/-- LATE_DISCARD as an event on the queue's item for the point and launch. -/
theorem lateDiscard_eq (point : Pid) (launch : Ns) : exec (.lateDiscard dt point launch) s = event dt (fun s =>
    match (s.queue 0x03).items.findSome? (driveFor point launch) with
    | some c =>
      if c.tol ≠ 0xFFFF ∧ launch + c.tol * ms < s.tb then
        ((s.purge 0x03 (fun it => (driveFor point launch it).isSome)).bump 0x30F0).discarded c
      else s
    | none => s) s := rfl

/-- LATE_DISCARD of a command past its launch plus tolerance (R160, R161). -/
theorem lateDiscard_leads {point : Pid} {launch : Ns} {c : DriveCmd} (running : (s.begin dt).running = true)
    (waiting : ((s.begin dt).queue 0x03).items.findSome? (driveFor point launch) = some c) (bounded : c.tol ≠ 0xFFFF)
    (past : launch + c.tol * ms < (s.begin dt).tb) :
    Leads (.lateDiscard dt point launch) s
      ((((s.begin dt).purge 0x03 (fun it => (driveFor point launch it).isSome)).bump 0x30F0).discarded c) := by
  refine leads_of_event (lateDiscard_eq point launch) running ?_
  simp only [waiting, bounded, past, ne_eq, not_false_eq_true, and_self, if_true]

end

/-- Settles O23: each event's effect where its guard holds. -/
theorem lightPlanTimersAct : Obligations.LightPlanTimersAct := by
  intro dt s running a
  exact ⟨nightResolve_leads running, leads_of_event rfl running rfl,
    fun counts => photoDebounce_leads running (if_pos counts),
    fun young => photoDebounce_leads running (if_neg (Nat.not_le.mpr young)),
    fun n held => ⟨fun due => photoWindowExpiry_leads running held (if_pos due),
      fun early => photoWindowExpiry_leads running held (if_neg (Nat.not_le.mpr early))⟩,
    fun point l ty ch => diagDue_leads running,
    fun point ch d counted channel passed => undiagnosed_leads running counted channel passed,
    fun point launch c => lateDiscard_leads running,
    fun circuit fitted => leads_of_event rfl running (if_pos fitted)⟩

end Sys2Proof.Machine

/-! ## Promenade (spec chapter 5): the road graph, tracks, and handovers -/

namespace Sys2Proof.Machine

/-! ### The road graph (R171–R173, R175) -/

section

variable {r : Req} {s : State}

/-- SECTION_SET refuses an empty list, a record that fails its checks, and a junction with too many ends (R172). -/
theorem sectionSet_refusal_iff {xs : List Section} {t : Table Section} :
    (xs.isEmpty ∨ !xs.all s.sectionOk ∨ !s.endsOk t) ↔ (xs = [] ∨ xs.all s.sectionOk = false ∨ s.endsOk t = false) := by
  rw [List.isEmpty_iff, Bool.not_eq_true', Bool.not_eq_true']

theorem junctionSet_refusal_iff {xs : List Junction} :
    (xs.isEmpty ∨ !xs.all junctionOk) ↔ (xs = [] ∨ xs.all junctionOk = false) := by
  rw [List.isEmpty_iff, Bool.not_eq_true']

/-- PLACE_SET of accepted records stores them and relaunches their points (R173, R175). -/
theorem placeSetBody_stores (nonempty : entries 12 r.payload ≠ [])
    (accepted : firstRefusal ((entries 12 r.payload).map s.placeRefused) = none) :
    let es := entries 12 r.payload
    let ps := es.map (fun b => pidAt b 0)
    let b := s.graphChange [] [] ps (es.filterMap s.spotOf)
    let t := es.foldl (fun t b =>
      if fld b 8 4 = 0xFFFFFFFF then tdel t (pointKey (pidAt b 0)) else tput t (pointKey (pidAt b 0)) (fld b 8 4)) b.prom.places
    placeSetBody r s = { b with prom.places := t }.relaunchAnswer r ps [] := by
  simp only [placeSetBody, List.isEmpty_iff, nonempty, accepted, if_false]

/-- The numbers GRAPH_REMOVE names, each once. -/
def removedNumbers (p : List Byte) : List Nat := ((List.range (fld p 2 2)).map (fun i => fld p (4 + 2 * i) 2)).dedup

/-- GRAPH_REMOVE of a known kind with numbers in its range comes to the checks of R172. -/
theorem graphRemove_inRange {kind : Nat} {ns : List Nat} (known : kind ≤ 1) (nonempty : ns ≠ [])
    (small : ∀ n ∈ ns, n < if kind = 0 then 256 else 512) :
    ¬ (1 < kind ∨ ns.isEmpty ∨ ns.any (fun n => (if kind = 0 then 256 else 512) ≤ n)) := by
  simpa [nonempty, known] using small

theorem graphRemoveBody_sections (kind : fld r.payload 0 1 = 0) (nonempty : removedNumbers r.payload ≠ [])
    (small : ∀ n ∈ removedNumbers r.payload, n < 256) :
    let ns := removedNumbers r.payload
    let gone := ns.filter (fun n => (s.sectionOf n).isSome)
    let b := s.graphChange gone [] [] []
    graphRemoveBody r s = if ns.any (fun n => (s.sectionOf n).isSome && s.flag 0x4080 n) then fail stState s
      else ok (u16 gone.length ++ u16 0) { b with prom.sections := tkeep b.prom.sections (fun n _ => !gone.contains n) } := by
  have inRange := graphRemove_inRange (kind := fld r.payload 0 1) (by omega) nonempty
    (by simpa only [kind, if_true] using small)
  exact (if_neg inRange).trans (if_pos kind)

theorem graphRemoveBody_junctions (kind : fld r.payload 0 1 = 1) (nonempty : removedNumbers r.payload ≠ [])
    (small : ∀ n ∈ removedNumbers r.payload, n < 512) :
    let ns := removedNumbers r.payload
    let gone := ns.filter (fun n => (s.junctionOf n).isSome)
    graphRemoveBody r s = if ns.any (fun n => 0 < endsAt s.prom.sections n) then fail stState s
      else ok (u16 gone.length ++ u16 0) { s with prom.junctions := tkeep s.prom.junctions (fun n _ => !gone.contains n) } := by
  have notSection : fld r.payload 0 1 ≠ 0 := by omega
  have inRange := graphRemove_inRange (kind := fld r.payload 0 1) (by omega) nonempty
    (by simpa only [notSection, if_false] using small)
  exact (if_neg inRange).trans (if_neg notSection)

/-- GRAPH_GET has no records of a kind above 2. -/
theorem graphGetBody_unknown (kind : 2 < fld r.payload 0 1) : graphGetBody r s = fail stRange s := by
  obtain ⟨k, above⟩ := Nat.exists_eq_add_of_le' kind
  simp only [graphGetBody, above]

/-- Settles O26: the branches of the six commands' bodies. -/
theorem roadGraphIsSetReadAndRemoved : Obligations.RoadGraphIsSetReadAndRemoved := by
  refine fun r s => ⟨fun ready => ?_, fun ready => ?_, fun ready => ?_, fun ready => ⟨?_, ?_⟩, fun ready => ?_,
    fun ready => shotas_ok ready rfl⟩
  · intro a xs t
    refine ⟨fun nonempty valid ends => shotas_ok ready (if_neg fun refused => ?_),
      fun refused => shotas_done ready rfl (if_pos (sectionSet_refusal_iff.mpr refused))⟩
    rcases sectionSet_refusal_iff.mp refused with empty | invalid | crowded
    · exact nonempty empty
    · exact Bool.eq_false_iff.mp invalid valid
    · exact Bool.eq_false_iff.mp crowded ends
  · intro a xs b
    refine ⟨fun nonempty valid => shotas_ok ready (if_neg fun refused => ?_),
      fun refused => shotas_done ready rfl (if_pos (junctionSet_refusal_iff.mpr refused))⟩
    rcases junctionSet_refusal_iff.mp refused with empty | invalid
    · exact nonempty empty
    · exact Bool.eq_false_iff.mp invalid valid
  · intro a es ps b nonempty accepted t
    exact planAnswers_of_body rfl ready (placeSetBody_stores nonempty accepted)
  · intro kind nonempty small gone b
    have body := graphRemoveBody_sections (s := s.taken graphRemoveCommand r) kind nonempty small
    refine ⟨fun off => shotas_ok ready (body.trans (if_neg ?_)), fun on => shotas_done ready rfl (body.trans (if_pos ?_))⟩
    · simpa [removedNumbers] using off
    · simpa [removedNumbers] using on
  · intro kind nonempty small gone
    have body := graphRemoveBody_junctions (s := s.taken graphRemoveCommand r) kind nonempty small
    refine ⟨fun unused => shotas_ok ready (body.trans (if_neg ?_)),
      fun used => shotas_done ready rfl (body.trans (if_pos ?_))⟩
    · simpa [removedNumbers] using unused
    · simpa [removedNumbers] using used
  · exact ⟨fun kind => shotas_ok ready (by simp only [graphGetCommand, graphGetBody, kind]),
      fun kind => shotas_ok ready (by simp only [graphGetCommand, graphGetBody, kind]),
      fun kind => shotas_ok ready (by simp only [graphGetCommand, graphGetBody, kind]),
      fun kind => shotas_done ready rfl (graphGetBody_unknown kind)⟩

end

/-! ### Operations that leave the tracks and the rewinds alone

Covering points, sending commands, records and peer messages changes no track, and begins no rewind: what a track's flow
leaves is what its own steps write. -/

/-- The tracks, and what Backstep has under way: the rewinds that wait and the replays. -/
def State.tracking (s : State) : Table Track × List (PushRec × Ns) × Table Replay :=
  (s.prom.tracks, s.bs.waiting, s.bs.replays)

section

variable (s : State)

@[simp] theorem setQueue_tracking (q : Nat) (x : Queue) : (s.setQueue q x).tracking = s.tracking := rfl

@[simp] theorem bump_tracking (id idx n : Nat) : (s.bump id idx n).tracking = s.tracking := by
  unfold State.bump
  split <;> rfl

@[simp] theorem perfEdge_tracking (event what n : Nat) : (s.perfEdge event what n).tracking = s.tracking :=
  Reports.at (perfEdge_bare s event what n).symm State.tracking

@[simp] theorem meterBytes_tracking (source dir n : Nat) : (s.meterBytes source dir n).tracking = s.tracking :=
  Reports.at (meterBytes_bare s source dir n).symm State.tracking

@[simp] theorem send_tracking (dst : Source) (express : Bool) (bytes : List Byte) :
    (s.send dst express bytes).tracking = s.tracking :=
  Reports.at (send_bare s dst express bytes).symm State.tracking

@[simp] theorem raise_tracking (opcode unit : Nat) (payload : List Byte) :
    (s.raise opcode unit payload).tracking = s.tracking :=
  Reports.at (raise_bare s opcode unit payload).symm State.tracking

@[simp] theorem histFrom_tracking (graph flow : Nat) (r : HistRec) : (s.histFrom graph flow r).tracking = s.tracking :=
  Reports.at (histFrom_bare s graph flow r).symm State.tracking

@[simp] theorem crossed_tracking (q d : Nat) : (s.crossed q d).tracking = s.tracking := by
  unfold State.crossed State.queueLevel
  split
  · dsimp only
    split <;> simp
  · rfl

@[simp] theorem put_tracking (q : Nat) (it : Item) : (s.put q it).tracking = s.tracking := by
  rw [State.put, meterBytes_tracking, perfEdge_tracking, crossed_tracking]
  rfl

@[simp] theorem offer_tracking (q : Nat) (it : Item) : (s.offer q it).tracking = s.tracking := by
  unfold State.offer
  split <;> simp

@[simp] theorem take_tracking (q i : Nat) : (s.take q i).tracking = s.tracking := by
  simp [State.take]

@[simp] theorem push03_tracking (graph flow : Nat) (origin : Ns) (c : DriveCmd) :
    (s.push03 graph flow origin c).tracking = s.tracking := by
  rw [State.push03, histFrom_tracking]
  split <;> simp

theorem tracking_revisions (l : List Revision) : { s with bs.revisions := l }.tracking = s.tracking := rfl

@[simp] theorem setLive_tracking (l : List DriveCmd) : (s.setLive l).tracking = s.tracking := rfl

@[simp] theorem noteMoved_tracking (p : Pid) (asked given : Ns) : (s.noteMoved p asked given).tracking = s.tracking := by
  unfold State.noteMoved
  split <;> rfl

/-! Peer messages and records -/

@[simp] theorem peerPut_tracking (l : PeerLane) (opcode : Nat) (payload : List Byte) (handover : Option Nat) :
    (s.peerPut l opcode payload handover).tracking = s.tracking := by
  rw [State.peerPut, send_tracking]
  rfl

@[simp] theorem flushPeersFrom_tracking (l : List Item) : (s.flushPeersFrom l).tracking = s.tracking := by
  induction l generalizing s with
  | nil => rfl
  | cons it l ih =>
    rw [State.flushPeersFrom, ih]
    split
    · split
      · rw [peerPut_tracking, foldl_keeps State.tracking fun s _ => take_tracking s _ _]
      · rfl
    · rfl

@[simp] theorem putPeer_tracking (it : Item) (payload : List Byte) : (s.putPeer it payload).tracking = s.tracking := by
  unfold State.putPeer
  dsimp only
  split
  · exact bump_tracking _ _ _ _
  · rw [State.flushPeers, flushPeersFrom_tracking, foldl_keeps State.tracking fun s _ => by split <;> simp]
    split <;> simp

@[simp] theorem gather_tracking (p : PushRec) : (s.gather p).tracking = s.tracking := rfl

@[simp] theorem peerSend_tracking (m : Mac) (opcode handover : Nat) (payload : List Byte) :
    (s.peerSend m opcode handover payload).tracking = s.tracking := by
  unfold State.peerSend
  dsimp only
  split <;> simp

@[simp] theorem cancelAll_tracking (l : List Handover) (reason : Nat) (launch : Ns) :
    (s.cancelAll l reason launch).tracking = s.tracking :=
  foldl_keeps State.tracking (fun _ _ => peerSend_tracking _ _ _ _ _) _ _

@[simp] theorem trackRecord_tracking (t : Track) (event : Nat) (stamp : Ns) :
    (s.trackRecord t event stamp).tracking = s.tracking := by
  unfold State.trackRecord State.progHist
  dsimp only
  split <;> simp

@[simp] theorem promLoad_tracking (refused late deferred : Nat) : (s.promLoad refused late deferred).tracking = s.tracking := by
  unfold State.promLoad
  dsimp only
  split
  · exact raise_tracking _ _ _ _
  · rfl

/-! Commands -/

@[simp] theorem revise_tracking (graph flow : Nat) (origin : Ns) (old new : DriveCmd) :
    (s.revise graph flow origin old new).tracking = s.tracking := by
  unfold State.revise
  split
  · rfl
  · refine (tracking_revisions _ _).trans ?_
    rw [apply_ite State.tracking]
    simp

@[simp] theorem reviseLater_tracking (graph flow : Nat) (origin : Ns) (p : Pid) :
    (s.reviseLater graph flow origin p).tracking = s.tracking := by
  unfold State.reviseLater
  split
  · rfl
  · refine foldl_keeps State.tracking (fun s c => ?_) _ s
    split <;> simp

@[simp] theorem issue_tracking (graph flow : Nat) (origin : Ns) (c : DriveCmd) :
    (s.issue graph flow origin c).tracking = s.tracking := by
  rw [State.issue, reviseLater_tracking]
  split <;> simp

@[simp] theorem emitGood_tracking (graph flow : Nat) (origin : Ns) (want : DriveCmd) :
    (s.emitGood graph flow origin want).1.tracking = s.tracking := by
  unfold State.emitGood
  dsimp only
  split
  · rfl
  · split
    · rfl
    · split
      · rfl
      · simp

@[simp] theorem planLate_tracking (discarded recovered : Nat) : (s.planLate discarded recovered).tracking = s.tracking := by
  unfold State.planLate
  dsimp only
  split
  · exact raise_tracking _ _ _ _
  · rfl

@[simp] theorem discarded_tracking (c : DriveCmd) : (s.discarded c).tracking = s.tracking := by
  unfold State.discarded State.recover
  dsimp only
  generalize (if c.source = 5 then c.base else c.source) = source
  split <;> simp
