-- ==== Sys2Proof/WellFormed.lean ====
section
/-! DEFINITION. Which terms of `Instr` a command word can carry. -/

namespace Sys2Proof

/-- LEN is a 16-bit field, 0..65535 (R92); nothing else restricts an operand. -/
def wellFormed : Instr → Bool
  | .keysched => true
  | .encInit => true
  | .decInit => true
  | .encUpdate len => decide (len < 65536)
  | .decUpdate len => decide (len < 65536)
  | .encFinal => true
  | .decFinal => true
  | .padApply _ len => decide (len < 65536)
  | .padCheck _ => true
  | .zeroize => true

end Sys2Proof
end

----

## What this task involves
Find the line with "theorem emitGood_tracking (graph" in the data above. Restate it and all later lines word for word, ending with the last line.

## Task response
@[simp] theorem emitGood_tracking (graph flow : Nat) (origin : Ns) (want : DriveCmd) :
    (s.emitGood graph flow origin want).1.tracking = s.tracking := by
  unfold State.emitGood
  dsimp only
  split
  · rfl
  · split
    · rfl
    · split
      · rfl
      · simp

@[simp] theorem planLate_tracking (discarded recovered : Nat) : (s.planLate discarded recovered).tracking = s.tracking := by
  unfold State.planLate
  dsimp only
  split
  · exact raise_tracking _ _ _ _
  · rfl

@[simp] theorem discarded_tracking (c : DriveCmd) : (s.discarded c).tracking = s.tracking := by
  unfold State.discarded State.recover
  dsimp only
  generalize (if c.source = 5 then c.base else c.source) = source
  split <;> simp
-- ==== Sys2Proof/WellFormed.lean ====
section
/-! DEFINITION. Which terms of `Instr` a command word can carry. -/

namespace Sys2Proof

/-- LEN is a 16-bit field, 0..65535 (R92); nothing else restricts an operand. -/
def wellFormed : Instr → Bool
  | .keysched => true
  | .encInit => true
  | .decInit => true
  | .encUpdate len => decide (len < 65536)
  | .decUpdate len => decide (len < 65536)
  | .encFinal => true
  | .decFinal => true
  | .padApply _ len => decide (len < 65536)
  | .padCheck _ => true
  | .zeroize => true

end Sys2Proof
end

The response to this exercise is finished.